--- DATA Enclosed Below ---

/-- The first index in INDEX (R494). -/
def State.homeIndex (s : State) : State :=
  let n := s.homeEnc
  let s := s.homeSet.rset (Reg.mioEncIndexRef n) (s.rget Reg.mioHomePos)
  ((s.flag (Reg.mioEncCfg n) 11).flag (Reg.mioEncStatus n) 3).homeDone

/-! ### Quadrature encoders (R475 to R480) -/

/-- The sense of a legal change to (a, b) from a state with A at a0. -/
def encUp (a0 a b : Bool) : Bool := ((a != a0) == (a != b)) == Config.aLeadsUp

/-- An encoder counts (R475). -/
def State.encStep (s : State) (n : Nat) (up : Bool) : State :=
  let d : Word := if up != s.bit (Reg.mioEncCfg n) 1 then 1 else -1
  ((s.rset (Reg.mioEncCount n) (s.encCount n + d)).rset (Reg.mioEncRaw n)
    (s.rget (Reg.mioEncRaw n) + d)).homeCountCheck

/-- The inputs of encoder n. -/
def State.encPins (s : State) (n : Nat) : EncPins := spGet (fun _ => EncPins.low) s.mio.encs n

/-- Give encoder n new inputs. -/
def State.putEncPins (s : State) (n : Nat) (p : EncPins) : State :=
  s.withMio fun m => { m with encs := spSet (fun _ => EncPins.low) m.encs n p }

/-- FILT of encoder n. -/
def State.encFilt (s : State) (n : Nat) : Nat := s.fget (Reg.mioEncCfg n) 5 2

/-- The input is sampled at level v in a beat. -/
def PinFilter.sample (p : PinFilter) (beat : Nat) (v : Bool) : PinFilter :=
  if v = p.raw then p else { p with raw := v, since := beat }

/-- Has the input held a level other than its filtered one for FILT + 1 consecutive beats, this one included (R475). -/
def PinFilter.due (p : PinFilter) (filt beat : Nat) : Bool := p.raw != p.level && decide (p.since + filt ≤ beat)

/-- The filtered level takes the level that the input has held for FILT + 1 beats (R475). -/
def PinFilter.settle (p : PinFilter) (filt beat : Nat) : PinFilter :=
  if p.due filt beat then { p with level := p.raw } else p

/-- The filtered (A, B) of encoder n changes from `old`: a legal change counts, and a change of both is illegal (R475, R476). -/
def State.encChange (s : State) (n : Nat) (old new : Bool × Bool) : State :=
  if !s.bit (Reg.mioEncCfg n) 0 || old == new then s
  else if old.1 ≠ new.1 ∧ old.2 ≠ new.2 then (s.flag (Reg.mioEncStatus n) 0).encRaise 1 n
  else s.encStep n (encUp old.1 new.1 new.2)

/-- ENCODER_STATE_CHANGE (R475, R476): the three inputs are sampled in this beat at levels a, b and z, and have kept in every
beat since the last such command the levels of that command. The filtered levels of A and B change where the new level has
been held for FILT + 1 beats; a fall of filtered Z shows nowhere, and its rise is the command ENCODER_INDEX. -/
def execEncoderStateChange (encoder : Nat) (a b z : Bool) (s : State) : Out :=
  .next <|
    if ¬ encoder < 16 ∨ ¬ s.beating ∨ ¬ s.placeOpen 4 then s
    else
      let p := s.encPins encoder
      let filt := s.encFilt encoder
      let qa := (p.a.sample s.beat a).settle filt s.beat
      let qb := (p.b.sample s.beat b).settle filt s.beat
      let qz := p.z.sample s.beat z
      let qz := if qz.raw then qz else qz.settle filt s.beat
      s.markTouched <|
        ((s.putEncPins encoder ⟨qa, qb, qz⟩).encChange encoder (p.a.level, p.b.level) (qa.level, qb.level)).atPlace 4

/-- The deviation of an index (R479). -/
def State.indexDev (s : State) (n : Nat) : Int :=
  let cpr : Int := s.fget (Reg.mioEncCpr n) 23 0
  let d := (s.encCount n - s.rget (Reg.mioEncIndexRef n)).toInt % cpr
  if (cpr + 1) / 2 ≤ d then d - cpr else d

/-- The check of an index (R479). -/
def State.indexCheck (s : State) (n : Nat) : State :=
  let d := s.indexDev n
  if s.bit (Reg.mioEncCfg n) 11 && decide (s.fget (Reg.mioEncCpr n) 23 0 ≠ 0) &&
      decide (s.fget (Reg.mioEncCfg n) 27 16 < d.natAbs) then
    ((s.rset (Reg.mioEncIndexDev n) (ofInt32 d)).flag (Reg.mioEncStatus n) 2).fset (Reg.mioEncStatus n) 31 16
      (s.fget (Reg.mioEncStatus n) 31 16 + 1)
  else s

/-- What the index does to the counter (R480). -/
def State.indexRezero (s : State) (n : Nat) : State :=
  let k := s.fget (Reg.mioEncCfg n) 10 9
  if k = 1 ∨ k = 2 then
    let s := (s.rset (Reg.mioEncCount n) (s.rget (Reg.mioEncIndexRef n))).flag (Reg.mioEncStatus n) 3
    if k = 1 then s.fset (Reg.mioEncCfg n) 10 9 0 else s
  else s

/-- Is an index qualified (R478). -/
def State.indexQualified (s : State) (n : Nat) : Bool :=
  s.bit (Reg.mioEncCfg n) 0 &&
    (!s.bit (Reg.mioEncCfg n) 6 ||
      s.fget (Reg.mioEncCfg n) 8 7 = 2 * b2n (s.encPins n).b.level + b2n (s.encPins n).a.level)

/-- What a qualified index of encoder n does (R478 to R480, R494). -/
def State.indexTake (s : State) (n : Nat) : State :=
  let s := (s.rset (Reg.mioEncIndexPos n) (s.encCount n)).flag (Reg.mioEncStatus n) 1
  let s := (s.indexCheck n).indexRezero n
  if !s.homing || s.homeEnc ≠ n then s
  else if s.fget Reg.mioHomeStatus 2 0 = 2 then s.homeIndex
  else s.homeCountCheck

/-- ENCODER_INDEX (R475, R478 to R480, R494): filtered Z rises in this beat, event order 4. -/
def execEncoderIndex (encoder : Nat) (s : State) : Out :=
  .next <|
    let p := s.encPins encoder
    if encoder < 16 ∧ s.beating ∧ s.placeOpen 4 ∧ p.z.raw ∧ p.z.due (s.encFilt encoder) s.beat then
      let t := s.putEncPins encoder { p with z := p.z.settle (s.encFilt encoder) s.beat }
      s.markTouched ((if t.indexQualified encoder then t.indexTake encoder else t).atPlace 4)
    else s

/-! ### Absolute encoders (R481 to R483) -/

/-- Absolute input n beside its registers. -/
def State.absIn (s : State) (n : Nat) : AbsIn := spGet (fun _ => AbsIn.idle) s.mio.abss n

/-- Give absolute input n a new hidden part. -/
def State.putAbs (s : State) (n : Nat) (r : AbsIn) : State :=
  s.withMio fun m => { m with abss := spSet (fun _ => AbsIn.idle) m.abss n r }

/-- A binary number from its Gray code of at most 32 bits. -/
def grayDecode (g : Nat) : Nat :=
  [16, 8, 4, 2, 1].foldl (fun v k => v ^^^ (v / 2 ^ k)) g

/-- ABS_FRAME_START (R481): the data line in the frame's start beat. -/
def execAbsFrameStart (input : Nat) (lineHigh : Bool) (s : State) : Out :=
  .next <|
    if input < 8 ∧ s.bit (Reg.mioAbsCfg input) 0 ∧
        s.beat % max 1 (s.fget (Reg.mioAbsPeriod input) 23 0) = s.fget (Reg.mioAbsPhase input) 23 0 ∧ s.beating then
      s.putAbs input { s.absIn input with start := some (s.beat, lineHigh) }
    else s

/-- Is a code within MAX_STEP of the last valid one (R482). -/
def State.absStepOk (s : State) (n code : Nat) : Bool :=
  let bits := s.fget (Reg.mioAbsCfg n) 5 1 + 1
  let m := (s.rget (Reg.mioAbsMaxStep n)).toNat
  match (s.absIn n).last with
  | none => true
  | some c => decide (m = 0) || decide ((sext bits (code + 2 ^ bits - c % 2 ^ bits)).natAbs ≤ m)

/-- A valid frame (R482). -/
def State.absValid (s : State) (n code : Nat) : State :=
  let r := s.absIn n
  ((s.rset (Reg.mioAbsPos n) (toWord code + s.rget (Reg.mioAbsOffset n))).flag (Reg.mioAbsStatus n) 1).putAbs n
    { r with start := none, last := some code, frames := r.frames + 1, badRun := 0 }

/-- An invalid frame (R483). -/
def State.absInvalid (s : State) (n : Nat) : State :=
  let r := s.absIn n
  let s := (s.count (Reg.mioAbsErrCount n) 1).bput (Reg.mioAbsStatus n) 1 false
  let s := s.putAbs n { r with start := none, badRun := r.badRun + 1 }
  if max 1 (s.fget (Reg.mioAbsCfg n) 31 25) ≤ r.badRun + 1 then
    (s.flag (Reg.mioAbsStatus n) 0).encRaise 2 n
  else s

/-- The clock periods of a frame: one without data, the data bits, and the error and parity bits that are enabled (R481). -/
def absPeriods (cfg : Word) : Nat := fieldOf cfg 5 1 + 2 + b2n (bitOf cfg 7) + b2n (bitOf cfg 8)

/-- The length of a frame in beats, from its start to its last sample, where the clock rises at the end of each period
(DEDUCED, log entry 42). -/
def absFrameBeats (cfg : Word) : Nat := 2 * fieldOf cfg 18 9 * absPeriods cfg + fieldOf cfg 24 19

/-- ABS_FRAME_END (R482, R483): at the end of the beat of the frame's last sample, which comes SDLY beats after a rising
edge in the frame's last clock period. The frame of an input that has been disabled is no frame. -/
def execAbsFrameEnd (input code : Nat) (errorBit parityOk : Bool) (s : State) : Out :=
  .next <|
    match (s.absIn input).start with
    | none => s
    | some (start, high) =>
      let cfg := s.rget (Reg.mioAbsCfg input)
      let last := 2 * fieldOf cfg 18 9 * (absPeriods cfg - 1) + fieldOf cfg 24 19
      let c := code % 2 ^ (fieldOf cfg 5 1 + 1)
      let c := if bitOf cfg 6 then grayDecode c else c
      if !bitOf cfg 0 then s.putAbs input { s.absIn input with start := none }
      else if s.beat < start + last then s
      else s.markTouched <|
        if high && (parityOk || !bitOf cfg 8) && (!errorBit || !bitOf cfg 7) && s.absStepOk input c then
          s.absValid input c
        else s.absInvalid input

--- End of Enclosed DATA ---

ACTIVITY:
Above are the records. Print exactly, and only, the lines from the line with "def State.indexTake (s" to the line with "frame (R482). -/", both inclusive.

ANSWER:
def State.indexTake (s : State) (n : Nat) : State :=
  let s := (s.rset (Reg.mioEncIndexPos n) (s.encCount n)).flag (Reg.mioEncStatus n) 1
  let s := (s.indexCheck n).indexRezero n
  if !s.homing || s.homeEnc ≠ n then s
  else if s.fget Reg.mioHomeStatus 2 0 = 2 then s.homeIndex
  else s.homeCountCheck

/-- ENCODER_INDEX (R475, R478 to R480, R494): filtered Z rises in this beat, event order 4. -/
def execEncoderIndex (encoder : Nat) (s : State) : Out :=
  .next <|
    let p := s.encPins encoder
    if encoder < 16 ∧ s.beating ∧ s.placeOpen 4 ∧ p.z.raw ∧ p.z.due (s.encFilt encoder) s.beat then
      let t := s.putEncPins encoder { p with z := p.z.settle (s.encFilt encoder) s.beat }
      s.markTouched ((if t.indexQualified encoder then t.indexTake encoder else t).atPlace 4)
    else s

/-! ### Absolute encoders (R481 to R483) -/

/-- Absolute input n beside its registers. -/
def State.absIn (s : State) (n : Nat) : AbsIn := spGet (fun _ => AbsIn.idle) s.mio.abss n

/-- Give absolute input n a new hidden part. -/
def State.putAbs (s : State) (n : Nat) (r : AbsIn) : State :=
  s.withMio fun m => { m with abss := spSet (fun _ => AbsIn.idle) m.abss n r }

/-- A binary number from its Gray code of at most 32 bits. -/
def grayDecode (g : Nat) : Nat :=
  [16, 8, 4, 2, 1].foldl (fun v k => v ^^^ (v / 2 ^ k)) g

/-- ABS_FRAME_START (R481): the data line in the frame's start beat. -/
def execAbsFrameStart (input : Nat) (lineHigh : Bool) (s : State) : Out :=
  .next <|
    if input < 8 ∧ s.bit (Reg.mioAbsCfg input) 0 ∧
        s.beat % max 1 (s.fget (Reg.mioAbsPeriod input) 23 0) = s.fget (Reg.mioAbsPhase input) 23 0 ∧ s.beating then
      s.putAbs input { s.absIn input with start := some (s.beat, lineHigh) }
    else s

/-- Is a code within MAX_STEP of the last valid one (R482). -/
def State.absStepOk (s : State) (n code : Nat) : Bool :=
  let bits := s.fget (Reg.mioAbsCfg n) 5 1 + 1
  let m := (s.rget (Reg.mioAbsMaxStep n)).toNat
  match (s.absIn n).last with
  | none => true
  | some c => decide (m = 0) || decide ((sext bits (code + 2 ^ bits - c % 2 ^ bits)).natAbs ≤ m)

/-- A valid frame (R482). -/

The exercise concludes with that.